Stored data entries:
-- ==== Sys2Proof/Machine/Sha3.lean ====
section
/-! DEFINITION. Sys2Proof/Machine/Sha3.lean: SHA3-512, the one hash of the device (R345). The manual names FIPS 202 for it:
the sponge and its permutation are PRESUMED from that standard (log entry 7). -/

namespace Sys2Proof.Machine

open Sys2Proof

/-- Keccak's state: lane (x, y) at x + 5y. -/
abbrev Lanes := List Word64

/-- Lane (x, y), both modulo 5. -/
def laneAt (a : Lanes) (x y : Nat) : Word64 := a.getD (x % 5 + 5 * (y % 5)) 0

/-- A state from its lanes. -/
def lanesOf (f : Nat → Nat → Word64) : Lanes := (span 0 25).map fun i => f (i % 5) (i / 5)

/-- Rotation of lane (x, y), at x + 5y. -/
def laneTurns : List Nat :=
  [0, 1, 62, 28, 27, 36, 44, 6, 55, 20, 3, 10, 43, 25, 39, 41, 45, 15, 21, 8, 18, 2, 61, 56, 14]

/-- The constants of the 24 rounds. -/
def roundConstants : List Word64 :=
  [0x0000000000000001, 0x0000000000008082, 0x800000000000808A, 0x8000000080008000, 0x000000000000808B, 0x0000000080000001,
   0x8000000080008081, 0x8000000000008009, 0x000000000000008A, 0x0000000000000088, 0x0000000080008009, 0x000000008000000A] ++
  [0x000000008000808B, 0x800000000000008B, 0x8000000000008089, 0x8000000000008003, 0x8000000000008002, 0x8000000000000080,
   0x000000000000800A, 0x800000008000000A, 0x8000000080008081, 0x8000000000008080, 0x0000000080000001, 0x8000000080008008]

/-- One round: column parities, rotations and the places they move to, the row step, and the round's constant. -/
def keccakRound (a : Lanes) (rc : Word64) : Lanes :=
  let cols := (span 0 5).map fun x => (span 0 5).foldl (fun v y => v ^^^ laneAt a x y) 0
  let col (x : Nat) : Word64 := cols.getD (x % 5) 0
  let mixed := lanesOf fun x y => laneAt a x y ^^^ col (x + 4) ^^^ (col (x + 1)).rotateLeft 1
  let moved := lanesOf fun x y => (laneAt mixed (x + 3 * y) x).rotateLeft (laneTurns.getD ((x + 3 * y) % 5 + 5 * x) 0)
  let rows := lanesOf fun x y => laneAt moved x y ^^^ (~~~laneAt moved (x + 1) y &&& laneAt moved (x + 2) y)
  rows.set 0 (laneAt rows 0 0 ^^^ rc)

/-- The permutation. -/
def keccakF (a : Lanes) : Lanes := roundConstants.foldl keccakRound a

/-- Lanes of a run of bytes, least significant byte first. -/
def byteLanes : (n : Nat) → List Byte → Lanes
  | 0, _ => []
  | n + 1, b => BitVec.ofNat 64 (leNat (b.take 8)) :: byteLanes n (b.drop 8)

/-- Blocks of 72 bytes absorbed one after another. -/
def absorb : (blocks : Nat) → Lanes → List Byte → Lanes
  | 0, a, _ => a
  | n + 1, a, b => absorb n (keccakF (List.zipWith (· ^^^ ·) a (byteLanes 9 b ++ List.replicate 16 0))) (b.drop 72)

/-- A message padded to whole blocks: 01, 1, zeros and 1, in bits. -/
def padMessage (b : List Byte) : List Byte :=
  let left := 71 - b.length % 72
  if left = 0 then b ++ [0x86] else b ++ [0x06] ++ List.replicate (left - 1) 0 ++ [0x80]

/-- The 64 bytes of a digest. -/
def sha3 (b : List Byte) : List Byte :=
  let m := padMessage b
  ((absorb (m.length / 72) (List.replicate 25 0) m).take 8).flatMap fun w => leBytes 8 w.toNat

end Sys2Proof.Machine
end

PROBLEM DESCRIPTION: From the entries, work out how many lines include the word "moved", answering with the number only.

RESPONSE BELOW: 2